A result is that generalizations about children by Jean Piaget, Erik Erikson, Sigmund Freud, pediatricians, and child psychologists are based heavily on studies of WEIRD (Western, educated, industrial, rich, democratic) societies, especially on studies of their college undergraduates and children of college professors, and have been inappropriately generalized to the rest of the world. For example, Freud emphasized the sex drive and its frequent frustration. But that psychoanalytic view doesn’t apply to the Siriono Indians of Bolivia, nor to many other traditional societies, where willing sex partners are almost constantly available, but where hunger for food, and preoccupation with the food drive and its frequent frustration, are ubiquitous. Formerly popular Western child-rearing theories that stressed the need of infants for love and emotional support viewed other societies’ widespread practice of breast-feeding infants on demand as “overindulgence,” and classified it in Freudian terms as “excessive gratification at the oral stage of psychosexual development.” However, we shall see that breast-feeding on demand was formerly almost universal, that it has much to recommend it, and that the common modern practice of breast-feeding at infrequent intervals to suit the mother’s convenience is, f
rom a historical perspective, a rare exception.

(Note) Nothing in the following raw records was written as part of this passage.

-- ==== Sys2Proof/Machine/MemOps.lean ====
section
/-! DEFINITION. Operations of the memories (spec/14): upsets, invalidates, seals, repairs, scrubbers and golden reloads of
the on-chip SRAM, and the DDR4 channel with its seals, page-valid bitmap and parity. -/

namespace Sys2Proof.Machine
namespace State

/-! ### On-chip SRAM -/

/-- PD_FAB is up. -/
def fabOn (s : State) : Bool := s.domReady Dom.fab

/-- CFG_REFUSED of MEM. -/
def memRefused (s : State) : State := s.setF Blk.mem MEM.STAT_CFG_REFUSED 1

/-- Upsets invert stored bits of the bytes of valid words. -/
def sramUpset (s : State) (l : List Flip) : State :=
  l.foldl (fun s x =>
    if SMap.get false s.sram.valid (x.addr / 4) then
      s.setSram { s.sram with flips := SMap.put 0 s.sram.flips x.addr (SMap.get 0 s.sram.flips x.addr ^^^ x.mask) }
    else s) s

/-- Byte address `a` lies in region `r`. -/
def inRegion (r a : Nat) : Bool := match sramRegion a with
  | some (i, _) => i == r
  | none => false

/-- Words of the addresses that `p` selects lose contents, valid and poison bits, and seals (R337). -/
def sramForget (s : State) (p : Nat → Bool) : State :=
  s.setSram { s.sram with
    bytes := SMap.drop p s.sram.bytes
    flips := SMap.drop p s.sram.flips
    valid := SMap.drop (fun w => p (4 * w)) s.sram.valid
    poison := SMap.drop (fun w => p (4 * w)) s.sram.poison
    sealed := SMap.drop (fun g => p (1024 * g)) s.sram.sealed
    sealJob := s.sram.sealJob.filter fun g => !p (1024 * g)
    gold := s.sram.gold.filter fun g => !p (1024 * g) }

/-- GOLD_STAT.PENDING follows the list of waiting pages. -/
def goldShow (s : State) : State := s.setB Blk.mem MEM.GOLD_STAT_PENDING (!s.sram.gold.isEmpty)

/-- A write of INVAL_CTL (R337, R356). -/
def memInval (s : State) (v : Word) : State :=
  if MEM.INVAL_CTL_GO.get v = 0 then s
  else
    let s := if MEM.INVAL_CTL_REGION.get v = 3 then s.logFree else s
    ((s.sramForget (inRegion (MEM.INVAL_CTL_REGION.get v))).goldShow).setF Blk.mem MEM.STAT_INVAL_BUSY 1

/-- The invalidate completes. -/
def memInvalDone (s : State) : State := s.setF Blk.mem MEM.STAT_INVAL_BUSY 0

/-- A write of MEM.SEAL_CTL (R339): from the Keeper, or from others at debug level OPEN. -/
def memSeal (s : State) (q : Requester) (v : Word) : State :=
  let pg := MEM.SEAL_CTL_PAGE.get v
  let n := max 1 (MEM.SEAL_CTL_COUNT.get v)
  if !s.ucAllowed q || decide (8192 < pg + n) then s.memRefused
  else
    let job := (List.range n).map fun i => 0x2400000 / 1024 + pg + i
    let s := s.setSram { s.sram with sealJob := s.sram.sealJob ++ job, sealCount := n }
    (s.setF Blk.mem MEM.SEAL_STAT_BUSY 1).setF Blk.mem MEM.SEAL_STAT_DONE 0

/-- Sealing completes. -/
def memSealDone (s : State) : State :=
  if !s.fb Blk.mem MEM.SEAL_STAT_BUSY then s
  else
    let job := s.sram.sealJob
    let s := s.setSram { s.sram with sealed := job.foldl (fun m g => SMap.put false m g true) s.sram.sealed, sealJob := [] }
    (s.setF Blk.mem MEM.SEAL_STAT_BUSY 0).setF Blk.mem MEM.SEAL_STAT_DONE (min job.length s.sram.sealCount)

/-- Spare rows and columns in use of macro `m`; the fuses of an unrepaired part record none. -/
def repUsed (s : State) (m : Nat) : Nat × Nat := SMap.get (0, 0) s.sram.rep m

/-- Macro `m` holds the BAR2 offsets of its 64 KiB; every word of it is invalid. -/
def macroEmpty (s : State) (m : Nat) : Bool := !s.sram.valid.any fun e => e.1 / 16384 == m

/-- A write of REP_DATA (R340). -/
def memRepair (s : State) (v : Word) : State :=
  let s := s.writeReg Blk.mem MEM.REP_DATA v
  if MEM.REP_DATA_APPLY.get v = 0 then s
  else
    let m := s.f Blk.mem MEM.REP_IDX_MACRO
    let u := s.repUsed m
    let col := MEM.REP_DATA_COL.get v = 1
    if !(sramRegion (65536 * m)).isSome || !s.macroEmpty m || decide (2 ≤ (if col then u.2 else u.1)) then s.memRefused
    else s.setSram { s.sram with rep := SMap.put (0, 0) s.sram.rep m (if col then (u.1, u.2 + 1) else (u.1 + 1, u.2)) }

/-- REP_DATA as read: the repairs of the macro REP_IDX names. -/
def repWord (s : State) : Word :=
  let u := s.repUsed (s.f Blk.mem MEM.REP_IDX_MACRO)
  MEM.REP_DATA_COLS_USED.put (MEM.REP_DATA_ROWS_USED.put (s.reg Blk.mem MEM.REP_DATA) u.1) u.2

/-! ### The SRAM scrubber (R349, R350, R352) -/

/-- The segments a lap visits, in region order: base, lines, domain. -/
def scrubSegs : List (Nat × Nat × Nat) :=
  [(0, 0x100000, Dom.fab), (0x2000000, 0x20000, Dom.kpr), (0x2400000, 0x40000, Dom.fab), (0x2C00000, 0x8000, Dom.fab),
   (0x2D00000, 0x8000, Dom.fab), (0x2E00000, 0x8000, Dom.fab)]
  ++ ((List.range 21).map fun e => (0x2F00000 + e * 0x10000, 0x200, engDomain e))
  ++ ((List.range 21).map fun e => (0x2F00000 + e * 0x10000 + 0x8000, 0x400, engDomain e))

/-- The powered segments of a lap, with their indices. -/
def scrubPowered (s : State) : List ((Nat × Nat × Nat) × Nat) := scrubSegs.zipIdx.filter fun x => s.domReady x.1.2.2

/-- The position where the scrubber reads next: the segment it stands in, or the next powered one. -/
def scrubHere (s : State) : Option ((Nat × Nat × Nat) × Nat × Nat) :=
  match s.scrubPowered.find? fun x => s.sram.scrubSeg ≤ x.2 with
  | some (g, i) => some (g, i, if i = s.sram.scrubSeg then s.sram.scrubLine else 0)
  | none => none

/-- Event time in ns. -/
def evtNs (s : State) : Nat := s.evtTime.sec * 1000000000 + s.evtTime.ns

/-- The scrubber's report of its position: progress in 2^-16 of a lap, and the lap's duration when it ends. -/
def scrubReport (s : State) (seg line : Nat) (ended : Bool) : State :=
  let segs := s.scrubPowered
  let total := (segs.map fun x => x.1.2.1).sum
  let done := ((segs.filter fun x => x.2 < seg).map fun x => x.1.2.1).sum + line
  let s := s.setSram { s.sram with scrubSeg := seg, scrubLine := line }
  let s := s.setF Blk.mem MEM.SCRUB_POS_POS (if ended ∨ total = 0 then 0 else done * 65536 / total)
  if ended then
    let ms := (s.evtNs - s.sram.lapStart) / 1000000
    (s.setSram { s.sram with lapStart := s.evtNs }).setF Blk.mem MEM.SCRUB_LAP_MS (min ms (2 ^ 24 - 1))
  else s

/-- Corrected bytes of word `w` are written back. -/
def sramWriteBack (s : State) (w : Nat) : State :=
  s.setSram { s.sram with flips := s.sram.flips.filter fun e =>
    !(e.1 / 4 == w && (match s.sramByte e.1 with
      | .corrected d => d == (SMap.get 0 s.sram.bytes e.1).toNat
      | _ => false)) }

/-- The scrubber reads one word: corrected bytes are written back, an uncorrectable word not yet poisoned is reported. -/
def scrubWord (s : State) (w : Nat) : State :=
  if SMap.get false s.sram.poison w then s else (s.sramRead w 6).2.sramWriteBack w

/-- At the last line of a sealed page its syndrome is checked, and the page corrected (R349). -/
def scrubPage (s : State) (g : Nat) : State :=
  let bad := s.sram.flips.any fun e => e.1 / 1024 == g && (match s.sramByte e.1 with
    | .corrected d | .clean d => d != (SMap.get 0 s.sram.bytes e.1).toNat
    | .flagged => true)
  if SMap.get false s.sram.sealed g && bad && s.pageDecodes g then
    ((s.pageRepair g).memCount MEM.PCE_CNT 2 1).perf 12 1 1
  else s

/-- One line of the SRAM scrubber, with the upsets that have struck it. -/
def sramScrub (s : State) (l : List Flip) : State :=
  if !s.fabOn || !s.fb Blk.mem MEM.SCRUB_CTL_EN || decide (2 ≤ s.f Blk.pwr PWR.STAT_STATE) then s
  else match s.scrubHere with
  | none => s
  | some ((base, lines, _), i, line) =>
    let a := base + 32 * line
    let s := s.sramUpset (l.filter fun x => x.addr / 32 == a / 32)
    let s := (List.range 8).foldl (fun s k => s.scrubWord (a / 4 + k)) s
    let s := if (a + 32) % 1024 = 0 then s.scrubPage (a / 1024) else s
    if line + 1 < lines then s.scrubReport i (line + 1) false
    else match s.scrubPowered.find? fun x => i < x.2 with
    | some (_, j) => s.scrubReport j 0 false
    | none => s.scrubReport 0 0 true

/-! ### Golden copies (R354) -/

/-- The scheduler entry GOLD_CTL names has fired: waiting pages may be reloaded. -/
def goldFire (s : State) (k : Nat) : State :=
  if s.fb Blk.mem MEM.GOLD_CTL_SE_EN && s.f Blk.mem MEM.GOLD_CTL_SE == k && !s.sram.gold.isEmpty then
    s.setSram { s.sram with goldDue := true }
  else s

/-- The bytes of page `g` as a read gives them; none when a word of it is uncorrectable or poisoned. -/
def pageBytes (s : State) (g : Nat) : Option (List Byte) :=
  let words := (List.range 256).map fun i => 256 * g + i
  if words.any fun w => SMap.get false s.sram.poison w || ((s.sramWordRaw w).flagged && !s.pageDecodes g) then none
  else some ((words.map fun w => Codec.leBytes 4 (if (s.sramWordRaw w).flagged then
    Codec.ofBytes ((List.range 4).map fun i => SMap.get 0 s.sram.bytes (4 * w + i)) else (s.sramWordRaw w).data)).flatten)

/-- The golden copy of a microcode page: engine e, bank b at + (2e + b) * 0x2000 of the golden store (R334). -/
def goldPageOf (g : Nat) : Nat :=
  let o := 1024 * g - 0x2F00000
  let e := o / 0x10000
  let b := o % 0x10000 / 0x2000
  (0x2400000 + (2 * e + b) * 0x2000 + o % 0x2000) / 1024

/-- The engine of a microcode page whose bank in use holds it, faulted with MEM_UE, restarts when AUTO_RESTART = 1 (R173). -/
def goldRestart (s : State) (g : Nat) : State :=
  let o := 1024 * g - 0x2F00000
  let e := o / 0x10000
  if s.ef e ENG.LE_STAT_FAULT = 5 ∧ s.efb e ENG.LE_CTL_AUTO_RESTART
      ∧ s.ef e ENG.LE_STAT_BANK_IN_USE = o % 0x10000 / 0x2000 then
    (s.setEf e ENG.LE_CTL_RUN 1).engStart e
  else s

/-- The oldest waiting page is replaced by its golden copy: the microcode copy from the golden store, a golden-store page
from flash (`flash`: the page the Keeper delivers, none when its signature fails). -/
def goldReload (s : State) (flash : Option (List Byte)) : State :=
  match s.sram.gold with
  | [] => s
  | g :: rest =>
    let micro := inRegion 6 (1024 * g)
    let ready := s.fabOn && (!s.fb Blk.mem MEM.GOLD_CTL_SE_EN || s.sram.goldDue)
      && (match sramDomain (1024 * g) with
        | some d => s.domReady d
        | none => false)
    if !ready then s
    else
      let data := if micro then s.pageBytes (goldPageOf g) else flash
      let s := (s.setSram { s.sram with gold := rest, goldDue := s.sram.goldDue && !rest.isEmpty }).goldShow
      match data with
      | none => s.flag Blk.mem MEM.GOLD_STAT_LOST MEM.INT_GOLD_LOST
      | some d =>
        let s := s.sramPoke (1024 * g) ((d ++ List.replicate 1024 0).take 1024)
        let s := (s.setSram { s.sram with sealed := SMap.put false s.sram.sealed g true }).raise Blk.mem MEM.INT_GOLD_DONE
        if micro then s.goldRestart g else s

/-! ### Host access to BAR2 (R334, R335) -/

/-- A denied access (R335). -/
def memDenied (s : State) (off : Nat) : State :=
  (s.setF Blk.mem MEM.DENY_ADDR_OFFSET off).flag Blk.mem MEM.STAT_DENIED MEM.INT_DENIED

/-- Requester `q` may read or write at BAR2 offset `off` (R334, R414). -/
def bar2Allows (s : State) (q : Requester) (off : Nat) (write : Bool) : Bool :=
  let lvl := s.f Blk.dbg DBG.STAT_LEVEL
  if q = .keeper then (sramRegion off).isSome
  else
    let level := if write then lvl == 2 else lvl != 0
    match sramRegion off with
    | none => false
    | some (r, e) =>
      (q != .debug || level) && (match r with
      | 0 | 5 => true
      | 3 | 4 => !write
      | 6 => level && (!write || (let b := off % 0x10000 / 0x2000; !s.bankInUse e b && !s.bankNamed e b))
      | _ => level)

/-- A write to a microcode bank clears its VALID bit (R164). -/
def bar2Microcode (s : State) (off : Nat) : State :=
  match sramRegion off with
  | some (6, e) => s.setEf e (bankFields (off % 0x10000 / 0x2000)).1 0
  | _ => s

/-! ### DDR4 (R341 to R349) -/

/-- A field of DDR. -/
def ddrf (s : State) (fl : Fld) : Nat := s.f Blk.ddr fl

/-- Changes the hidden state of the channel. -/
def modDdr (s : State) (g : DdrState → DdrState) : State := { s with ddr := g s.ddr }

Those are academic reasons for us to be interested in traditional child-rearing practices. But there are compelling practical reasons for all of us non-academics to be interested as well. Small-scale societies offer us a vast database on child-rearing. They reveal the outcomes of thousands of natural experiments on how to rear children. Western state societies would not permit us to carry out the experiments that Enu lived through, of either extreme repression or extreme laissez-faire as the norm. While few readers of this book would consider it admirable to let children roll into fires, we shall see that many other traditional child-rearing practices do recommend themselves for consideration. Thus, another reason for studying them is that they can inform our own choices. They may suggest practices different from those now routine in the West, but that we may find appealing when we learn about their consequences for children.